The concept of a trade and economic cooperation agreement is simple. Historical examples of these agreements have many things in common, but the central purpose of the agreements is to boost trade among the states whose representatives sign the agreement. In addition, these agreements seek to support technical and financial cooperation among the parties involved. In effect, these agreements form trade blocs that give preference to each other and have the freedom to restrict outsiders.

  1. Basic Structure of the Agreements

    • These agreements seek to pool resources and technical ability in the interest of all signatories. Some agreements of this type seek to take minor economic players--such as the South Pacific islands, for example--and create a unit that can penetrate larger markets. Others, such as the Chinese-EEC agreement, seek to maximize the trade potential between two powerful and massive markets. Regardless of the respective power of the signatories, these agreements lower tariffs, promote economic cooperation in capital intensive industries, such as computers and fuel, and make trade easier among participating states.

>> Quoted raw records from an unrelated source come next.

/-- The items of an ALIGN_START that has come whole acted on (R79). An edge count of 0, to which the spec gives no meaning, acts
as 1 (DESIGN CHOICE, log entry 163). -/
def alignHere (j : Nat) (c : Chip) : Chip :=
  let tb : Nat := (jobAt c j).tb
  match itemOf c j 1 0, itemOf c j 1 1 with
  | some lo, some hi =>
    let set (c : Chip) : Chip := setReg2 (Reg.TICK_TB_START_LO tb) (Reg.TICK_TB_START_HI tb) (tickOf lo hi) c
    if tbEnabled c tb then dropItems j 1 c
    else if freeRun c tb then c |> set |> dropItems j 1 |> enableTb tb
    else match itemOf c j 1 2 with
      | some n => c |> set |> dropItems j 1 |> modTb tb (fun T => { T with alignEdges := some (max 1 n) })
      | none => c
  | _, _ => c

/-- A broadcast item received: forwarded to the children and kept. -/
def relayItem (j fck d : Nat) (f : DWord) (c : Chip) : Chip :=
  c |> sendDown j fck (kPar f) (kItem f) (kOrigin f) (kValue f) (collBy d f) |> keepItem j fck (kItem f) (kValue f)

/-- ALIGN_START (R79). -/
def alignStart (j : Nat) (c : Chip) : Chip :=
  if !jobInFabric c j then c
  else match takeColl j 1 (fun f => kDir f == 1) c with
    | some (d, f, c) => c |> relayItem j 1 d f |> alignHere j
    | none => c

/-- A broadcast of items from the root. -/
def rootItems (j fck : Nat) (vs : List Nat) (c : Chip) : Chip :=
  forAll (fun x c => c |> sendDown j fck 0 x.1 (ownId c) x.2 none |> keepItem j fck x.1 x.2) ((List.range vs.length).zip vs) c

/-- GW_CMD_ALIGN_START (R79, Table 11.17); in free-run mode the collective carries the start tick only. -/
def cmdAlignStart (j : Nat) (v : Word) (c : Chip) : Chip :=
  let tb : Nat := (jobAt c j).tb
  if flag v 31 && isRoot c j && jobInFabric c j then
    let s := reg2 c (Reg.TICK_TB_START_LO tb) (Reg.TICK_TB_START_HI tb) % 2 ^ 48
    let vs := [s % 2 ^ 31, s / 2 ^ 31] ++ (if freeRun c tb then [] else [fld v 23 16])
    c |> rootItems j 1 vs |> alignHere j
  else c

/-- An alignment check of tick number `n` on this device (R80). -/
def checkHere (j n : Nat) (c : Chip) : Chip :=
  let tb : Nat := (jobAt c j).tb
  let now := tickNow c tb
  if now = n ∨ now = nextStep n then c
  else c |> tbEvent tb 4 |> count (Reg.TICK_TB_ALIGN_ERR_COUNT tb) 1 |> reportJob j now 9 0 0

/-- ALIGN_CHECK (R80): the root's check, due at its update go, is sent; a check that has come whole is judged. -/
def alignCheck (j : Nat) (c : Chip) : Chip :=
  if !jobInFabric c j then c
  else if (fabJob c j).checkDue && isRoot c j then
    let n := tickNow c (jobAt c j).tb
    c |> modFab j (fun F => { F with checkDue := false }) |> rootItems j 2 [n % 2 ^ 31, n / 2 ^ 31] |> dropItems j 2
  else match takeColl j 2 (fun f => kDir f == 1) c with
    | some (d, f, c) =>
      let c := relayItem j 2 d f c
      match itemOf c j 2 0, itemOf c j 2 1 with
      | some lo, some hi => c |> dropItems j 2 |> checkHere j (tickOf lo hi)
      | _, _ => c
    | none => c

/-- The switch that an EPOCH_SWITCH arms, as a write to SEAM_EPOCH_SWITCH (R335): VALUE [16] EPOCH, [15:0] T16. -/
def switchHere (j v : Nat) (c : Chip) : Chip :=
  seamSwitch (BitVec.ofNat 32 (2 ^ 31 + mk 24 24 (bits v 16 16) + mk 19 16 (jobAt c j).tb + bits v 15 0)) c

/-- EPOCH_SWITCH (R335). -/
def epochSwitch (j : Nat) (c : Chip) : Chip :=
  if !jobInFabric c j then c
  else match takeColl j 4 (fun f => kDir f == 1) c with
    | some (d, f, c) => c |> sendDown j 4 (kPar f) (kItem f) (kOrigin f) (kValue f) (collBy d f) |> switchHere j (kValue f)
    | none => c

/-- GW_CMD_EPOCH_SWITCH (R335). -/
def cmdEpochSwitch (j : Nat) (v : Word) (c : Chip) : Chip :=
  if flag v 31 && isRoot c j && jobInFabric c j then
    let x := fld v 24 24 * 65536 + fld v 15 0
    c |> sendDown j 4 0 0 (ownId c) x none |> switchHere j x
  else c

/-- The flits of epoch `e` in a receive buffer: the flits of a packet belong to the EPOCH of its first (R336); `cur` is that of
the packet the list begins within. -/
def rxHeld (e : Nat) : Option Nat → List DWord → Nat
  | _, [] => 0
  | cur, f :: fs =>
    let own : Option Nat := if xHead f then (if fKind f == 3 || isMark f then none else some (fEpoch f)) else cur
    b2n (own == some e) + rxHeld e own fs

/-- The flits of epoch `e` that this device holds in its outbound queues, retry buffers, switch and transit buffers,
reassembly and replay hold (R336). -/
def fabricHeld (c : Chip) (e : Nat) : Nat :=
  let q (fs : List TxFlit) : Nat := (fs.filter (fun f => f.epoch == some e)).length
  let n (fs : List DWord) : Nat := (fs.filter (fun f => fEpoch f == e)).length
  (c.links.map (fun x => q x.2.queue + q (x.2.retry.flatMap (fun r => r.2)) +
    (x.2.rx.map (fun r => rxHeld e none r.2)).foldl (· + ·) 0)).foldl (· + ·) 0 +
  n (c.gw.reasm.map (fun x => x.flit)) + n (c.gw.hold.flatMap (fun h => h.2.map (fun x => x.2.2)))

/-- The sum of a DRAIN on this device (R336). -/
def drainHere (j v : Nat) (c : Chip) : Chip :=
  c |> putNum (Reg.GW_JOB_DRAIN j) (2 ^ 31 + min v (2 ^ 24 - 1)) |> gwEvent j 1

/-- A DRAIN of epoch `e` begins on this device: it contributes after a drain strobe of its own that begins from now on. -/
def drainAsked (j e : Nat) (c : Chip) : Chip :=
  c |> keepItem j 7 1 e |> modFab j (fun F => { F with drainDue := true, drainFrom := c.drains })

/-- Whether the device's own drain strobe for the epoch of the DRAIN has returned zero since the DRAIN came to it (R336). -/
def ownDrained (c : Chip) (j : Nat) : Bool :=
  (fabJob c j).drainDue && c.drain.isNone && decide ((fabJob c j).drainFrom < c.drains) &&
    c.drainEpoch == (itemOf c j 7 1).getD 0 && reg c Reg.SEAM_DRAIN_RESULT == 0x80000000#32

/-- FABRIC_DRAIN (R336): ITEM 1 away from the root asks for contributions, ITEM 0 carries the sum. A device contributes
after its own drain strobe has returned zero. -/
def fabricDrain (j : Nat) (c : Chip) : Chip :=
  let top (v : Nat) (c : Chip) : Chip := c |> sendDown j 7 0 0 (ownId c) v none |> drainHere j v
  if !jobInFabric c j then c
  else match takeColl j 7 (fun _ => true) c with
    | some (d, f, c) =>
      if kDir f = 0 then contribute j 7 0 0 d (bits f.toNat 4 4) (kValue f) top c
      else
        let c := sendDown j 7 0 (kItem f) (kOrigin f) (kValue f) (collBy d f) c
        if kItem f = 1 then drainAsked j (kValue f) c else drainHere j (kValue f) c
    | none =>
      if ownDrained c j then
        let v := fabricHeld c ((itemOf c j 7 1).getD 0)
        c |> modFab j (fun F => { F with drainDue := false }) |> contribute j 7 0 0 4 0 v top
      else c

/-- GW_CMD_DRAIN (R336). -/
def cmdDrain (j : Nat) (v : Word) (c : Chip) : Chip :=
  if flag v 31 && isRoot c j && jobInFabric c j then
    let e := fld v 24 24
    c |> putNum (Reg.GW_JOB_DRAIN j) 0 |> sendDown j 7 0 1 (ownId c) e none |> drainAsked j e
  else c

/-- Whether a reduce of job `j` has begun here and is not complete: contributions have come, or the device still owes its own
to a DRAIN or to the second REWIND round. -/
def reducing (c : Chip) (j : Nat) : Bool :=
  let F := fabJob c j
  !F.coll.isEmpty || F.drainDue || F.ackDue.isSome

/-- COLL_TIMEOUT (R333): a reduce that has begun has not completed in time. -/
def collTimeout (j : Nat) (c : Chip) : Chip := if reducing c j then gwEvent j 4 c else c

/-! ### FABRIC_CENSUS (R330) -/

/-- The step whose fabric census sums the counts of parity `par`: the step the device works on or, when the sums come after
its successor has begun, the one before (R330). -/
def censusStep (c : Chip) (j par : Nat) : Nat :=
  let s := jobStep c j
  if (s + 1) % 2 = par then s else prevStep s

/-- The verdict of a fabric census of parity `par` on this device: 0 balanced. -/
def censusHere (j par v : Nat) (c : Chip) : Chip :=
  let s := censusStep c j par
  if v = 0 then modJob j (fun J => { J with fabricOk := some s }) c else c |> gwEvent j 3 |> reportJob j s 2 0 0

/-- One item of the census complete at the root: with all three the balance is judged and the verdict broadcast. -/
def censusTop (j par item v : Nat) (c : Chip) : Chip :=
  let c := keepItem j 3 item v c
  match itemOf c j 3 0, itemOf c j 3 1, itemOf c j 3 2 with
  | some s, some r, some d =>
    let v := b2n (s != r + d)
    c |> dropItems j 3 |> sendDown j 3 par 0 (ownId c) v none |> censusHere j par v
  | _, _, _ => c

/-- FABRIC_CENSUS (R330): each device contributes when quiescence of the closing parity is complete. -/
def fabricCensus (j : Nat) (c : Chip) : Chip :=
  let tb : Nat := (jobAt c j).tb
  if !jobInFabric c j then c
  else match takeColl j 3 (fun _ => true) c with
    | some (d, f, c) =>
      if kDir f = 0 then contribute j 3 (kPar f) (kItem f) d (bits f.toNat 4 4) (kValue f) (censusTop j (kPar f) (kItem f)) c
      else c |> sendDown j 3 (kPar f) (kItem f) (kOrigin f) (kValue f) (collBy d f) |> censusHere j (kPar f) (kValue f)
    | none =>
      let T := tbAt c tb
      let s := jobStep c j
      let par := (s + 1) % 2
      ownOnce j 3 s (T.quiet && (jobAt c j).multi) (fun c =>
        forAll (fun i c => contribute j 3 par i 4 0 (numOf c.gw.fab (8 * tb + 4 * par + i)) (censusTop j par i) c)
          (List.range 3) c) c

    Canada and the Caribbean

    • In 1979, Canada and most of the Caribbean nations signed a trade and economic cooperation agreement. This case was different from many other examples, because it pitted a strong economic player against extremely weak economic players in the Caribbean. In short, it was a means to facilitate the development of the Caribbean economies by making it easier for their goods---mostly raw materials such as sugar and bauxite---to be traded in the large and prosperous Canadian market. Tariffs were to be lowered dramatically over time, and Canadian technicians were to cooperate with firms in the Caribbean in technical and industrial projects.

    The South Pacific

    • Like the Caribbean example, the 1982 South Pacific agreement sought to link the weaker South Pacific islands, such as Fiji and the Solomons, with New Zealand to penetrate the Australian market as a unified entity. The 1982 agreement was distinctive in that it sought to create a unified market in the South Pacific to facilitate trade---as a unit---with outsiders such as China. Like all these agreements, trade barriers were to be lowered, and technical cooperation was mandated to pool the resources of these otherwise economically negligible small islands.

    Europe and China

    • In 1985, the European Economic Community (EEC) signed a trade and economic cooperation agreement with China. Because China was a rising economic power, it was in the interest of the EEC to take advantage of this growing market. The basic provisions of the agreement helped to lower tariffs substantially on all goods traded between the two economies. The two economies were to join forces in areas of technology, industry, fuel and mining.